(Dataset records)
+++
-- ==== Sys2Proof/Laws/State.lean ====
section
/-! SUPPORT. What each named update of State.lean's record does to each field: one lemma per field per update, so that no later
proof unfolds a record update. -/

namespace Sys2Proof.Machine

/-! ## atStage -/

section
variable (s : State) (st : Stage)

@[simp] theorem atStage_regs : (s.atStage st).regs = s.regs := rfl
@[simp] theorem atStage_busy : (s.atStage st).busy = s.busy := rfl
@[simp] theorem atStage_pc : (s.atStage st).pc = s.pc := rfl
@[simp] theorem atStage_imem : (s.atStage st).imem = s.imem := rfl
@[simp] theorem atStage_dmem : (s.atStage st).dmem = s.dmem := rfl
@[simp] theorem atStage_ifOccupied : (s.atStage st).ifOccupied = s.ifOccupied := rfl
@[simp] theorem atStage_idOccupied : (s.atStage st).idOccupied = s.idOccupied := rfl
@[simp] theorem atStage_exOccupied : (s.atStage st).exOccupied = s.exOccupied := rfl
@[simp] theorem atStage_memOccupied : (s.atStage st).memOccupied = s.memOccupied := rfl
@[simp] theorem atStage_wbOccupied : (s.atStage st).wbOccupied = s.wbOccupied := rfl
@[simp] theorem atStage_idStalled : (s.atStage st).idStalled = s.idStalled := rfl
@[simp] theorem atStage_exStalled : (s.atStage st).exStalled = s.exStalled := rfl
@[simp] theorem atStage_memStalled : (s.atStage st).memStalled = s.memStalled := rfl
@[simp] theorem atStage_wbStalled : (s.atStage st).wbStalled = s.wbStalled := rfl
@[simp] theorem atStage_idl : (s.atStage st).idl = s.idl := rfl
@[simp] theorem atStage_exl : (s.atStage st).exl = s.exl := rfl
@[simp] theorem atStage_meml : (s.atStage st).meml = s.meml := rfl
@[simp] theorem atStage_wbl : (s.atStage st).wbl = s.wbl := rfl
@[simp] theorem atStage_haltSeen : (s.atStage st).haltSeen = s.haltSeen := rfl
@[simp] theorem atStage_halted : (s.atStage st).halted = s.halted := rfl
@[simp] theorem atStage_stats : (s.atStage st).stats = s.stats := rfl
@[simp] theorem atStage_cfg : (s.atStage st).cfg = s.cfg := rfl
@[simp] theorem atStage_flushed : (s.atStage st).flushed = s.flushed := rfl
@[simp] theorem atStage_stage : (s.atStage st).stage = st := rfl

end

/-! ## setBusy -/

section
variable (s : State) (i : RegIdx) (b : Bool)

@[simp] theorem setBusy_regs : (s.setBusy i b).regs = s.regs := rfl
@[simp] theorem setBusy_busy : (s.setBusy i b).busy = s.busy.set i b := rfl
@[simp] theorem setBusy_pc : (s.setBusy i b).pc = s.pc := rfl
@[simp] theorem setBusy_imem : (s.setBusy i b).imem = s.imem := rfl
@[simp] theorem setBusy_dmem : (s.setBusy i b).dmem = s.dmem := rfl
@[simp] theorem setBusy_ifOccupied : (s.setBusy i b).ifOccupied = s.ifOccupied := rfl
@[simp] theorem setBusy_idOccupied : (s.setBusy i b).idOccupied = s.idOccupied := rfl
@[simp] theorem setBusy_exOccupied : (s.setBusy i b).exOccupied = s.exOccupied := rfl
@[simp] theorem setBusy_memOccupied : (s.setBusy i b).memOccupied = s.memOccupied := rfl
@[simp] theorem setBusy_wbOccupied : (s.setBusy i b).wbOccupied = s.wbOccupied := rfl
@[simp] theorem setBusy_idStalled : (s.setBusy i b).idStalled = s.idStalled := rfl
@[simp] theorem setBusy_exStalled : (s.setBusy i b).exStalled = s.exStalled := rfl
@[simp] theorem setBusy_memStalled : (s.setBusy i b).memStalled = s.memStalled := rfl
@[simp] theorem setBusy_wbStalled : (s.setBusy i b).wbStalled = s.wbStalled := rfl
@[simp] theorem setBusy_idl : (s.setBusy i b).idl = s.idl := rfl
@[simp] theorem setBusy_exl : (s.setBusy i b).exl = s.exl := rfl
@[simp] theorem setBusy_meml : (s.setBusy i b).meml = s.meml := rfl
@[simp] theorem setBusy_wbl : (s.setBusy i b).wbl = s.wbl := rfl
@[simp] theorem setBusy_haltSeen : (s.setBusy i b).haltSeen = s.haltSeen := rfl
@[simp] theorem setBusy_halted : (s.setBusy i b).halted = s.halted := rfl
@[simp] theorem setBusy_stats : (s.setBusy i b).stats = s.stats := rfl
@[simp] theorem setBusy_cfg : (s.setBusy i b).cfg = s.cfg := rfl
@[simp] theorem setBusy_flushed : (s.setBusy i b).flushed = s.flushed := rfl
@[simp] theorem setBusy_stage : (s.setBusy i b).stage = s.stage := rfl

end

/-! ## memWrite -/

section
variable (s : State) (a v : Byte)

@[simp] theorem memWrite_regs : (s.memWrite a v).regs = s.regs := rfl
@[simp] theorem memWrite_busy : (s.memWrite a v).busy = s.busy := rfl
@[simp] theorem memWrite_pc : (s.memWrite a v).pc = s.pc := rfl
@[simp] theorem memWrite_imem : (s.memWrite a v).imem = s.imem := rfl
@[simp] theorem memWrite_dmem : (s.memWrite a v).dmem = Memory.write s.dmem (addrOf a) v := rfl
@[simp] theorem memWrite_ifOccupied : (s.memWrite a v).ifOccupied = s.ifOccupied := rfl
@[simp] theorem memWrite_idOccupied : (s.memWrite a v).idOccupied = s.idOccupied := rfl
@[simp] theorem memWrite_exOccupied : (s.memWrite a v).exOccupied = s.exOccupied := rfl
@[simp] theorem memWrite_memOccupied : (s.memWrite a v).memOccupied = s.memOccupied := rfl
@[simp] theorem memWrite_wbOccupied : (s.memWrite a v).wbOccupied = s.wbOccupied := rfl
@[simp] theorem memWrite_idStalled : (s.memWrite a v).idStalled = s.idStalled := rfl
@[simp] theorem memWrite_exStalled : (s.memWrite a v).exStalled = s.exStalled := rfl
@[simp] theorem memWrite_memStalled : (s.memWrite a v).memStalled = s.memStalled := rfl
@[simp] theorem memWrite_wbStalled : (s.memWrite a v).wbStalled = s.wbStalled := rfl
@[simp] theorem memWrite_idl : (s.memWrite a v).idl = s.idl := rfl
@[simp] theorem memWrite_exl : (s.memWrite a v).exl = s.exl := rfl
@[simp] theorem memWrite_meml : (s.memWrite a v).meml = s.meml := rfl
@[simp] theorem memWrite_wbl : (s.memWrite a v).wbl = s.wbl := rfl
@[simp] theorem memWrite_haltSeen : (s.memWrite a v).haltSeen = s.haltSeen := rfl
@[simp] theorem memWrite_halted : (s.memWrite a v).halted = s.halted := rfl
@[simp] theorem memWrite_stats : (s.memWrite a v).stats = s.stats := rfl
@[simp] theorem memWrite_cfg : (s.memWrite a v).cfg = s.cfg := rfl
@[simp] theorem memWrite_flushed : (s.memWrite a v).flushed = s.flushed := rfl
@[simp] theorem memWrite_stage : (s.memWrite a v).stage = s.stage := rfl

end

/-! ## imemLoad -/

section
variable (s : State) (a v : Byte)

@[simp] theorem imemLoad_regs : (s.imemLoad a v).regs = s.regs := rfl
@[simp] theorem imemLoad_busy : (s.imemLoad a v).busy = s.busy := rfl
@[simp] theorem imemLoad_pc : (s.imemLoad a v).pc = s.pc := rfl
@[simp] theorem imemLoad_imem : (s.imemLoad a v).imem = Memory.write s.imem (addrOf a) v := rfl
@[simp] theorem imemLoad_dmem : (s.imemLoad a v).dmem = s.dmem := rfl
@[simp] theorem imemLoad_ifOccupied : (s.imemLoad a v).ifOccupied = s.ifOccupied := rfl
@[simp] theorem imemLoad_idOccupied : (s.imemLoad a v).idOccupied = s.idOccupied := rfl
@[simp] theorem imemLoad_exOccupied : (s.imemLoad a v).exOccupied = s.exOccupied := rfl
@[simp] theorem imemLoad_memOccupied : (s.imemLoad a v).memOccupied = s.memOccupied := rfl
@[simp] theorem imemLoad_wbOccupied : (s.imemLoad a v).wbOccupied = s.wbOccupied := rfl
@[simp] theorem imemLoad_idStalled : (s.imemLoad a v).idStalled = s.idStalled := rfl
@[simp] theorem imemLoad_exStalled : (s.imemLoad a v).exStalled = s.exStalled := rfl
@[simp] theorem imemLoad_memStalled : (s.imemLoad a v).memStalled = s.memStalled := rfl
@[simp] theorem imemLoad_wbStalled : (s.imemLoad a v).wbStalled = s.wbStalled := rfl
@[simp] theorem imemLoad_idl : (s.imemLoad a v).idl = s.idl := rfl
@[simp] theorem imemLoad_exl : (s.imemLoad a v).exl = s.exl := rfl
@[simp] theorem imemLoad_meml : (s.imemLoad a v).meml = s.meml := rfl
@[simp] theorem imemLoad_wbl : (s.imemLoad a v).wbl = s.wbl := rfl
@[simp] theorem imemLoad_haltSeen : (s.imemLoad a v).haltSeen = s.haltSeen := rfl
@[simp] theorem imemLoad_halted : (s.imemLoad a v).halted = s.halted := rfl
@[simp] theorem imemLoad_stats : (s.imemLoad a v).stats = s.stats := rfl
@[simp] theorem imemLoad_cfg : (s.imemLoad a v).cfg = s.cfg := rfl
@[simp] theorem imemLoad_flushed : (s.imemLoad a v).flushed = s.flushed := rfl
@[simp] theorem imemLoad_stage : (s.imemLoad a v).stage = s.stage := rfl

end

/-! ## countCycle -/

section
variable (s : State)

@[simp] theorem countCycle_regs : (s.countCycle).regs = s.regs := rfl
@[simp] theorem countCycle_busy : (s.countCycle).busy = s.busy := rfl
@[simp] theorem countCycle_pc : (s.countCycle).pc = s.pc := rfl
@[simp] theorem countCycle_imem : (s.countCycle).imem = s.imem := rfl
@[simp] theorem countCycle_dmem : (s.countCycle).dmem = s.dmem := rfl
@[simp] theorem countCycle_ifOccupied : (s.countCycle).ifOccupied = s.ifOccupied := rfl
@[simp] theorem countCycle_idOccupied : (s.countCycle).idOccupied = s.idOccupied := rfl
@[simp] theorem countCycle_exOccupied : (s.countCycle).exOccupied = s.exOccupied := rfl
@[simp] theorem countCycle_memOccupied : (s.countCycle).memOccupied = s.memOccupied := rfl
@[simp] theorem countCycle_wbOccupied : (s.countCycle).wbOccupied = s.wbOccupied := rfl
@[simp] theorem countCycle_idStalled : (s.countCycle).idStalled = s.idStalled := rfl
@[simp] theorem countCycle_exStalled : (s.countCycle).exStalled = s.exStalled := rfl
@[simp] theorem countCycle_memStalled : (s.countCycle).memStalled = s.memStalled := rfl
@[simp] theorem countCycle_wbStalled : (s.countCycle).wbStalled = s.wbStalled := rfl
@[simp] theorem countCycle_idl : (s.countCycle).idl = s.idl := rfl
@[simp] theorem countCycle_exl : (s.countCycle).exl = s.exl := rfl
@[simp] theorem countCycle_meml : (s.countCycle).meml = s.meml := rfl
@[simp] theorem countCycle_wbl : (s.countCycle).wbl = s.wbl := rfl
@[simp] theorem countCycle_haltSeen : (s.countCycle).haltSeen = s.haltSeen := rfl
@[simp] theorem countCycle_halted : (s.countCycle).halted = s.halted := rfl
@[simp] theorem countCycle_stats : (s.countCycle).stats = { s.stats with cycles := countUp s.cfg s.stats.cycles 1 } := rfl
@[simp] theorem countCycle_cfg : (s.countCycle).cfg = s.cfg := rfl
@[simp] theorem countCycle_flushed : (s.countCycle).flushed = s.flushed := rfl
@[simp] theorem countCycle_stage : (s.countCycle).stage = s.stage := rfl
+++
From the start of the data to the line that holds "st).imem = s.imem := rfl", retype each line exactly, with both ends included.

-- ==== Sys2Proof/Laws/State.lean ====
section
/-! SUPPORT. What each named update of State.lean's record does to each field: one lemma per field per update, so that no later
proof unfolds a record update. -/

namespace Sys2Proof.Machine

/-! ## atStage -/

section
variable (s : State) (st : Stage)

@[simp] theorem atStage_regs : (s.atStage st).regs = s.regs := rfl
@[simp] theorem atStage_busy : (s.atStage st).busy = s.busy := rfl
@[simp] theorem atStage_pc : (s.atStage st).pc = s.pc := rfl
@[simp] theorem atStage_imem : (s.atStage st).imem = s.imem := rfl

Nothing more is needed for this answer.